Aim of the exercise:
Check every line of the entries for the string "asSource" and return the ones that contain it.

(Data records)
══════

-- ==== Sys2Proof/Config.lean ====
section
/-! DEFINITION. The parameters of a run (00_scope.md R6), as plain data. Their default values stand in
Sys2Proof/Decode.lean (the two code tables) and Sys2Proof/Machine/Params.lean. -/

namespace Sys2Proof

/-- The register file's shape: four 8-bit cells, none hardwired (10_state.md R21). -/
structure RegFile where
  x0 : Byte
  x1 : Byte
  x2 : Byte
  x3 : Byte
  deriving DecidableEq, Repr

/-- `OOB_POLICY` (20_memory.md R45): what LD and ST do with a data address of 10 or more. -/
inductive OobPolicy
  | wrap | fault
  deriving DecidableEq, Repr

/-- `SUB_ORDER` (43_alu.md R123): which ALU input is the minuend of SUB. -/
inductive SubOrder
  | rdMinusRs | rsMinusRd
  deriving DecidableEq, Repr

/-- `ALU_CODE` (30_encoding.md R70): the operation each 2-bit code selects. Code 00 is ADD and so has no entry. -/
structure AluCode where
  at01 : AluOp
  at10 : AluOp
  at11 : AluOp
  deriving DecidableEq, Repr

/-- `COND_CODE` (30_encoding.md R69): the condition each 2-bit code selects. -/
structure CondCode where
  at00 : Cond
  at01 : Cond
  at10 : Cond
  at11 : Cond
  deriving DecidableEq, Repr

/-- The two code tables the decoder uses (30_encoding.md R64). -/
structure Codes where
  alu : AluCode
  cond : CondCode
  deriving DecidableEq, Repr

/-- The parameters of a run other than `IMAGE` (00_scope.md R6). `regReset` is `REG_RESET`, one value per register
(10_state.md R22); `debugEn` and `logEn` are the host's two booleans (60_exceptions.md R200, R201). -/
structure Config where
  oobPolicy : OobPolicy
  codes : Codes
  subOrder : SubOrder
  regReset : RegFile
  debugEn : Bool
  logEn : Bool
  deriving DecidableEq, Repr

end Sys2Proof
end

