/-! ### Move (V2) -/

theorem test_movl : afterStep (sample ⟨0, 0xA7, 0, 0⟩ true true 0 [0x13]) (fun t => (readReg t .r1, t.pc, t.zf)) =
    some (0xA3, 1, true) := by decide
theorem test_movl_zero : afterStep (sample ⟨0x5A, 0, 0, 0⟩ false false 0 [0x00]) (fun t => readReg t .r0) = some 0x50 := by
  decide
theorem test_movh : afterStep (sample ⟨0, 0x07, 0, 0⟩ false false 0 [0x5A]) (fun t => (readReg t .r1, t.sf)) =
    some (0xA7, false) := by decide
theorem test_movh_zero : afterStep (sample ⟨0, 0, 0xFF, 0⟩ false false 0 [0x60]) (fun t => readReg t .r2) = some 0x0F := by
  decide

/-! ### Load and Store (V3) -/

theorem test_ld_wraps : afterStep (sample ⟨0, 0xA7, 0, 0⟩ false false 0 (v3Bytes 0x81)) (fun t => readReg t .r1) =
    some 0xE7 := by decide
theorem test_ld_bounds : afterStep (withFaultPolicy (sample ⟨0, 0x0A, 0, 0⟩ false false 0 (v3Bytes 0x81)))
    (fun t => (t.fault, readReg t .r1, t.pc)) = some (some ⟨.boundsError, 0x0A⟩, 0x0A, 0) := by decide
theorem test_st_own_opcode : afterStep (sample ⟨0, 0, 0, 0⟩ false false 0 (v3Bytes 0x93)) (fun t => (t.mem.read 0, t.pc)) =
    some (0x00, 1) := by decide
theorem test_st_wraps : afterStep (sample ⟨0x13, 0x22, 0, 0⟩ false false 0 (v3Bytes 0x91)) (fun t => (t.mem.read 9, t.mem.read 3)) =
    some (0x22, 0xE3) := by decide

/-! ### Branch (V4) -/

theorem test_b_self : afterStep (sample ⟨0, 4, 0, 0⟩ false true 4 [0, 0, 0, 0, 0xA1]) State.pc = some 4 := by decide
theorem test_b_far : afterStep (sample ⟨0, 0xFF, 0, 0⟩ false false 4 [0, 0, 0, 0, 0xA1]) State.pc = some 0xFF := by decide
theorem test_beq_taken : afterStep (sample ⟨2, 0, 0, 0⟩ true true 4 [0, 0, 0, 0, 0xA4]) State.pc = some 2 := by decide
theorem test_beq_not_taken : afterStep (sample ⟨2, 0, 0, 0⟩ false false 4 [0, 0, 0, 0, 0xA4]) State.pc = some 5 := by decide
theorem test_bne_taken : afterStep (sample ⟨0, 0, 0, 3⟩ false false 4 [0, 0, 0, 0, 0xAB]) State.pc = some 3 := by decide
theorem test_bne_not_taken : afterStep (sample ⟨0, 0, 0, 3⟩ true false 4 [0, 0, 0, 0, 0xAB]) State.pc = some 5 := by decide
theorem test_bge_taken : afterStep (sample ⟨0, 0, 0, 7⟩ true false 4 [0, 0, 0, 0, 0xAF]) State.pc = some 7 := by decide
theorem test_bge_not_taken : afterStep (sample ⟨0, 0, 0, 7⟩ false true 4 [0, 0, 0, 0, 0xAF]) State.pc = some 5 := by decide

/-! ### ALU (V5) -/

/-- The destination, the other register and both flags after a step. -/
def aluView (rd rs : Reg) (t : State) : Byte × Byte × Bool × Bool := (readReg t rd, readReg t rs, t.zf, t.sf)
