-- ==== Sys2Proof/Tests/Slice0.lean ====
section
/-!
SUPPORT. The model's own tests. Expected results are the spec's vectors (95), each named in its comment, or are worked from
a rule; where a vector needs a compressor it is `T0` (`Config.testParams`). The witnesses at the end show, for every
statement with hypotheses, a state and operands that meet them.
-/

namespace Sys2Proof.Tests

open Sys2Proof Sys2Proof.Machine

/-! ### Helpers -/

/-- A request for a grid operation. -/
def gridRequest (cmd : Byte) (w h : Nat) (src : List SrcElem) (data : Bytes) (txt : Text) : Request where
  cmd := cmd
  w := w
  h := h
  opnd := { Operands.initial with src := src, data := data, txt := txt }

/-- A request for an operation that takes no grid. -/
def plainRequest (cmd : Byte) (o : Operands) : Request where
  cmd := cmd
  w := 0
  h := 0
  opnd := o

/-- What the host observes after one request from reset, with `K = T0`. -/
def run (r : Request) : Byte × Results := observed (serve Config.testParams State.reset r)

/-- `S4` of 95 section 2.5. -/
def s4 : List Pixel := [⟨0xFF, 0xFF, 0xFF⟩, ⟨0x00, 0x00, 0x00⟩, ⟨0x12, 0x34, 0x56⟩, ⟨0x80, 0x80, 0x80⟩]

/-- The `OUT` of V-EMB-1. -/
def out1 : List Pixel := [⟨0xFB, 0xFD, 0xF8⟩, ⟨0x03, 0x01, 0x01⟩, ⟨0x10, 0x34, 0x50⟩, ⟨0x80, 0x80, 0x80⟩]

/-- `S6` of 95 section 2.6. -/
def s6 : List Pixel :=
  [⟨0x10, 0x20, 0x30⟩, ⟨0x11, 0x21, 0x31⟩, ⟨0x12, 0x22, 0x32⟩, ⟨0x13, 0x23, 0x33⟩, ⟨0x14, 0x24, 0x34⟩,
    ⟨0x15, 0x25, 0x35⟩]

/-- The source of V-EMB-8, with alpha. -/
def a3 : List SrcElem :=
  [.rgba ⟨0x10, 0x20, 0x30, 0xFF⟩, .rgba ⟨0x11, 0x21, 0x31, 0x80⟩, .rgba ⟨0x12, 0x22, 0x32, 0x00⟩]

/-! ### Well-formedness: an ill-formed term for each check -/

/-- A request that passes every check. -/
theorem test_wf_accepts : (gridRequest 0x03 2 2 (asSource s4) [0x68] []).wf = true := by decide

/-- `OP = 0x7` is reserved (30 R75). -/
theorem test_wf_refuses_illegal_command :
    (gridRequest 0x07 2 2 (asSource s4) [] []).cmdLegal = false
      ∧ (gridRequest 0x07 2 2 (asSource s4) [] []).wf = false := by decide

/-- Three elements for a 2 by 2 grid (70 R192 (3)). -/
theorem test_wf_refuses_shape :
    (gridRequest 0x03 2 2 (asSource (s4.take 3)) [] []).shapeOk = false
      ∧ (gridRequest 0x03 2 2 (asSource (s4.take 3)) [] []).wf = false := by decide

/-- `FMT = 1` with elements that carry no alpha, and the other way round (70 R192 (4)). -/
theorem test_wf_refuses_format :
    (gridRequest 0x13 2 2 (asSource s4) [] []).formatOk = false
      ∧ (gridRequest 0x0B 3 1 a3 [] []).wf = false := by decide

/-- A grid with a pixel too few (00 R6). -/
theorem test_wf_refuses_grid : Grid.wf ⟨2, 2, s4⟩ = true ∧ Grid.wf ⟨2, 2, s4.take 3⟩ = false := by decide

══════

Completed exercise:
theorem test_wf_accepts : (gridRequest 0x03 2 2 (asSource s4) [0x68] []).wf = true := by decide
    (gridRequest 0x07 2 2 (asSource s4) [] []).cmdLegal = false
      ∧ (gridRequest 0x07 2 2 (asSource s4) [] []).wf = false := by decide
    (gridRequest 0x03 2 2 (asSource (s4.take 3)) [] []).shapeOk = false
      ∧ (gridRequest 0x03 2 2 (asSource (s4.take 3)) [] []).wf = false := by decide
    (gridRequest 0x13 2 2 (asSource s4) [] []).formatOk = false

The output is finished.